For ensembles with charm-like quarks (see examples-py-gpt/gpt-qlat-data-gen-prop.py):

quark_mass_list = get_param(job_tag, "quark_mass_list")
for inv_type, mass in enumerate(quark_mass_list):
    if inv_type == 0:
        get_eig = get_eig_light
    else:
        get_eig = None
    run_prop_rand_vol_u1_src(job_tag, traj, inv_type=inv_type,
                             get_gf=get_gf, get_psel=get_psel,
                             get_fsel=get_fsel, get_eig=get_eig)

Key Parameters

These parameters are read via get_param(job_tag, ...):

Parameter	Description
total_site	Lattice dimensions, e.g. [24, 24, 24, 64]
fermion_params	Fermion action parameters per (inv_type, inv_acc)
cg_params-{inv_type}-{inv_acc}	CG solver parameters (maxiter, maxcycle)
field_selection_fsel_rate	Fraction of sites in field selection
field_selection_psel_rate	Fraction of sites in point selection
field_selection_fsel_psrc_prop_norm_threshold	Threshold for adaptive psrc field selection
prob_exact_wsrc	Probability of exact-accuracy wall-source inversion
prob_acc_1_psrc	Probability of medium-accuracy point-source inversion
prob_acc_2_psrc	Probability of exact-accuracy point-source inversion
prob_acc_1_rand_u1	Probability of medium-accuracy rand U(1) inversion
prob_acc_2_rand_u1	Probability of exact-accuracy rand U(1) inversion
n_rand_u1_fsel	Number of random U(1) sources
prop_smear_coef	APE smearing coefficient
prop_smear_step	APE smearing steps
quark_flavor_list	List of flavor names, e.g. ["light", "strange", "charm-1"]
quark_mass_list	List of quark masses
lanc_params	Lanczos parameters for eigenvector generation
clanc_params	Chebyshev-Lanczos parameters

Notes

• All run_* functions use q.obtain_lock() / q.release_lock() for file-based mutual exclusion in multi-node environments.

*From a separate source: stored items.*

-- ==== Sys2Proof/Machine/Loads.lean ====
section
/-!
DEFINITION. LD, ST, LDS, STS, ATOM, RED, SATOM, SLD, SST (R205 to R211), TBSET (R212), FENCE (R214), and the events LOAD_SECTOR_RETURN, STORE_PERFORM, ATOMIC_PERFORM and QUANTUM_RED_FLUSH (R191, R196, R203, R209).
-/
namespace Sys2Proof.Machine

/-- The tile-cache class that a load's MOD sets (R168, R205). -/
def loadClass (m : BitVec 3) : Nat := if m = 2 then 1 else if m = 3 then 3 else 0

/-- The tile-cache class that a store's MOD sets (R206). -/
def storeClass (m : BitVec 3) : Nat := if m = 2 then 1 else if m = 3 then 3 else if m = 4 then 7 else 0

/-- Whether a load's MOD reads the L1 and allocates there (R164, R205). -/
def loadL1 (m : BitVec 3) : Bool := !(m = 1 || m = 2 || m = 4)

/-- Whether a size code sign-extends (R205). -/
def signedSize (z : BitVec 3) : Bool := z = 5 || z = 6

/-- The acquire part of a load, if it is one: it flushes held REDs and invalidates the L1, whoever served it (R165, R192, R196). -/
def State.acquiredIf (s : State) (b : Bool) (scope : Nat) : State := if b then (s.flushHeld s.st.sid).acquire scope else s

/-- The accesses of a load sent to their homes: one request for each sector; the flag clears with the last (R203). Sectors that the L1 serves do not reach the tile cache (R164). DESIGN CHOICE, log entry 66: each sector's request counts one read of a keep line, where R168 speaks of a load. -/
def State.sendLoad (s : State) (scalar : Bool) (reads : List LoadLane) (m : BitVec 3) (tag : BitVec 12) : State :=
  let secs := sectorsOf (reads.map (·.loc))
  let s0 := (reads.foldl (fun t r => t.flushAt [r.loc] r.size) s)
  let s1 := s0.acquiredIf (m = 1) s.scope
  match secs.reverse with
  | [] => s1
  | last :: _ =>
    let f := s.setA
    let recs : List LoadSector := secs.map (fun sec =>
      { id := s1.nextId, scalar := scalar, sector := sec, reads := reads.filter (fun r => decide (r.loc.sector = sec)), useL1 := loadL1 m,
        flag := if sec = last then f else none, sample := none })
    let s2 := ({ s1.flagAdd f with nextId := s1.nextId + 1 } : State).modSt (fun x => { x with loads := x.loads ++ recs })
    let served : State → Loc → Bool := fun t sec => loadL1 m && !t.isSync sec && (t.l1Hit t.gr.coreId t.gr.ctx sec).isSome
    secs.foldl (fun t sec => (if served t sec then t else t.touchLine t.gr.ctx 0 sec true (loadClass m) tag).post (.loadSectorReturn s.st.sid)) s2

/-- The value of n bytes at a VA as a method sees it: the committed state overlaid by the batch's own stores (R250). -/
def State.overlaid (s : State) (va : Nat) (l : Loc) (n : Nat) : Nat :=
  let buf := (s.st.wave.map (·.buf)).getD []
  gatherLE (fun i => match buf.find? (fun c => c.1 == va + i) with
    | some c => c.2
    | none => s.byteAt (l.plus i)) n

/-- What a method reads: free bytes where a read is undefined (R157, R226), else what it sees. -/
def State.methodRead (s : State) (va : Nat) (l : Loc) (n : Nat) : Nat := if s.undefAt va l n then s.freeValue n else s.overlaid va l n

/-- The free bytes that such a read takes. -/
def State.undefBytes (s : State) (va : Nat) (l : Loc) (n : Nat) : Nat := if s.undefAt va l n then n else 0

/-- Whether n bytes at a VA lie in the state of the wave's object (R250). -/
def State.inObject (s : State) (va n : Nat) : Bool :=
  match s.st.wave with
  | some w => decide (w.stateVa ≤ va) && decide (va + n ≤ w.stateVa + w.stateSize)
  | none => false

/-- n bytes of a value buffered by a batch (R250). -/
def State.bufferStore (s : State) (va v n : Nat) : State :=
  s.modSt (fun x => { x with wave := x.wave.map (fun w =>
    { w with buf := w.buf.filter (fun c => !(decide (va ≤ c.1) && decide (c.1 < va + n))) ++
        (List.range n).map (fun i => (va + i, byteOf v i)) }) })

/-- The lane of an access that is served last: one of the lanes that perform here, else that whose peer has answered last (R378). -/
def State.lastServed (s : State) (ls : List Nat) : Nat :=
  match ls.getLast? with
  | some l => l
  | none => ((s.st.peer.filter (fun p => decide (p.lane < 64))).getLast?.map (·.lane)).getD 0

/-- LD (R205). -/
def execLd (g : BitVec 4) (t a : BitVec 6) (b z m : BitVec 3) (s : State) : Host.Outcome State Fault Refusal :=
  s.run (
    let p := s.active g
    let n := sizeOf z
    let dest : State → Nat → List (Option Nat) := fun u l => u.laneWords l t.toNat (regsOf z)
    s.globalChecked p (sizeBase z t) (accessFields t.toNat a.toNat (regsOf z)) b.toNat a n false (
      let s0 := s.freshTb b.toNat
      let ls := s0.laneVas p b.toNat a n needR
      s0.located ls n needR (fun _ => .read n) (fun s1 ok peers =>
        let s2 := peers.foldl (fun u x => u.landLane u.gr.gid x.1 ((dest s1 x.1).zip (loadWords n (signedSize z) x.2.toNat))) s1
        if s.isWave then
          .next (ok.foldl (fun u x => (u.landLane u.gr.gid x.1
            ((dest s1 x.1).zip (loadWords n (signedSize z) (u.methodRead x.2.1 x.2.2 n)))).useFree (u.undefBytes x.2.1 x.2.2 n)) s2)
        else
          let reads : List LoadLane := ok.map (fun x =>
            { lane := x.1, loc := x.2.2, size := n, signed := signedSize z, undef := s1.undefAt x.2.1 x.2.2 n, words := dest s1 x.1 })
          let secs := (sectorsOf (reads.map (·.loc))).length
          s2.requesting secs (fun s3 =>
            .next ((s3.sendLoad false reads m s.modx).sample s3.nextId secs (ok.length + peers.length)
              (s3.lastServed (reads.map (·.lane))) 0)))))

/-- Whether a store or an atomic that stands before operation op in a stream's program order has still to perform in a sector (R21, R187). -/
def State.olderOwn (s : State) (x : Stream) (op : Nat) (sector : Loc) : Bool :=
  s.stores.any (fun p => decide (p.id < op) && x.owns p.sid p.id && p.writes.any (fun w => w.1.meets 1 sector 32)) ||
    s.atomics.any (fun p => decide (p.id < op) && x.owns p.sid p.id && p.ops.any (fun o => o.loc.meets o.size sector 32))

/-- LOAD_SECTOR_RETURN: the first outstanding sector of a stream returns, after the older writes there of its own program order (R21, R203, R205). -/
def execLoadSectorReturn (sid : Nat) (s : State) : Host.Outcome State Fault Refusal :=
  .next (
    match s.stream? sid with
    | none => s
    | some x =>
      match x.loads with
      | [] => s
      | r :: rest =>
        if s.olderOwn x r.id r.sector then s.post (.loadSectorReturn sid) else
        let g := (s.allGroups.find? (fun y => y.gid == x.gid)).getD Group.none
        let take : State → LoadLane → State := fun u q =>
          let v := if q.undef then u.freeValue q.size else u.loadBytes g.coreId g.ctx r.useL1 q.loc q.size
          let ws := q.words.zip (loadWords q.size q.signed v)
          let u1 := if r.scalar then u.landScalar sid ws else u.landLane g.gid q.lane ws
          if q.undef then u1.useFree q.size else u1
        let s1 := (r.reads.foldl take s).noteLoad g.coreId g.ctx r.useL1 r.sector
        ((s1.modStream sid (fun y => { y with loads := rest })).flagDone sid r.id r.flag).sampleLane r.sample ((r.reads.getLast?.map (·.lane)).getD 0))

/-- The bytes that lanes store: free ones where the spec leaves what was stored undefined (R157). -/
def State.storeBytes (s : State) (va : Nat) (l : Loc) (v n : Nat) : List (Loc × Byte) :=
  let w := if !s.st.physical && s.inArea s.gr.ctx va then s.freeValue n else v
  (List.range n).map (fun i => (l.plus i, byteOf w i))

/-- A store sent to its home, of lanes of which lane is the highest; the core's L1 sectors that it hits are updated (R164, R191, R206). -/
def State.sendStore (s : State) (ws : List (Loc × Byte)) (lane : Nat) (m : BitVec 3) (tag : BitVec 12) : State :=
  if ws.isEmpty then s
  else
    let s0 := (ws.foldl (fun t w => t.flushAt [w.1] 1) s)
    let s1 := ws.foldl (fun t w => t.noteStore t.gr.coreId w.1 w.2) s0
    let s2 := (sectorsOf (ws.map (·.1))).foldl (fun t sec => t.touchLine t.gr.ctx 0 sec false (storeClass m) tag) s1
    let p : PendStore := { id := s2.nextId, sid := s.st.sid, gid := s.gr.gid, writes := ws, flag := s.setA, sample := none, lane := lane }
    (({ s2 with stores := s2.stores ++ [p], nextId := s2.nextId + 1 } : State).flagAdd s.setA).post (.storePerform p.id)

/-- The order part of a release, if the instruction is one (R192). -/
def State.releasedIf (s : State) (b : Bool) (f : State → Verdict) : Verdict := if b then s.released f else f s

/-- ST (R206); a method may store to its object's state alone (R250). -/
def execSt (g : BitVec 4) (t a : BitVec 6) (b z m : BitVec 3) (s : State) : Host.Outcome State Fault Refusal :=
  s.run (
    let p := s.active g
    let n := sizeOf z
    let v : State → Nat → Nat := fun u l => u.regsValue l t.toNat (regsOf z) % 2 ^ (8 * n)
    let inside : Nat → Bool := fun l => s.offsetOk b.toNat (s.laneOff a l) n &&
      (!s.isWave || s.inObject ((s.tbReg b.toNat).va + (s.laneOff a l).toNat) n)
    s.checked p (sizeBase z t) (accessFields t.toNat a.toNat (regsOf z)) (fun l => s.vaWord b.toNat (s.laneOff a l)) true inside
      (fun l => decide (((s.tbReg b.toNat).va + (s.laneOff a l).toNat) % n = 0)) (
      s.releasedIf (m = 1) (fun r =>
        let s0 := r.freshTb b.toNat
        let ls := s0.laneVas p b.toNat a n needW
        s0.located ls n needW (fun l => .write n (BitVec.ofNat 128 (v s l))) (fun s1 ok peers =>
          if s.isWave then .next (ok.foldl (fun u x => u.bufferStore x.2.1 (v s1 x.1) n) s1)
          else
            let ws := ok.zipIdx.flatMap (fun y => (s1.useFree (n * y.2)).storeBytes y.1.2.1 y.1.2.2 (v s1 y.1.1) n)
            let secs := (sectorsOf (ws.map (·.1))).length
            s1.requesting secs (fun s2 =>
              .next (((s2.sendStore ws ((ok.getLast?).map (·.1) |>.getD 0) m s.modx).sample s2.nextId secs (ok.length + peers.length)
                (s2.lastServed (ok.map (·.1))) 0).useFree (if ok.any (fun x => s1.inArea s1.gr.ctx x.2.1) then n * ok.length else 0)))))))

• AMA (all-mode-accumulation) is implemented stochastically: sloppy inversions are always performed, while medium and exact inversions are done with probabilities prob_acc_1 and prob_acc_2. The probability is used later to reweight results.

• The @q.lazy_call decorator ensures each get_* callable executes its computation at most once.

• The @q.timer and @q.timer_verbose decorators provide automatic timing instrumentation.

• Functions decorated with @q.timer(is_timer_fork=True) support timer forking for parallel execution contexts.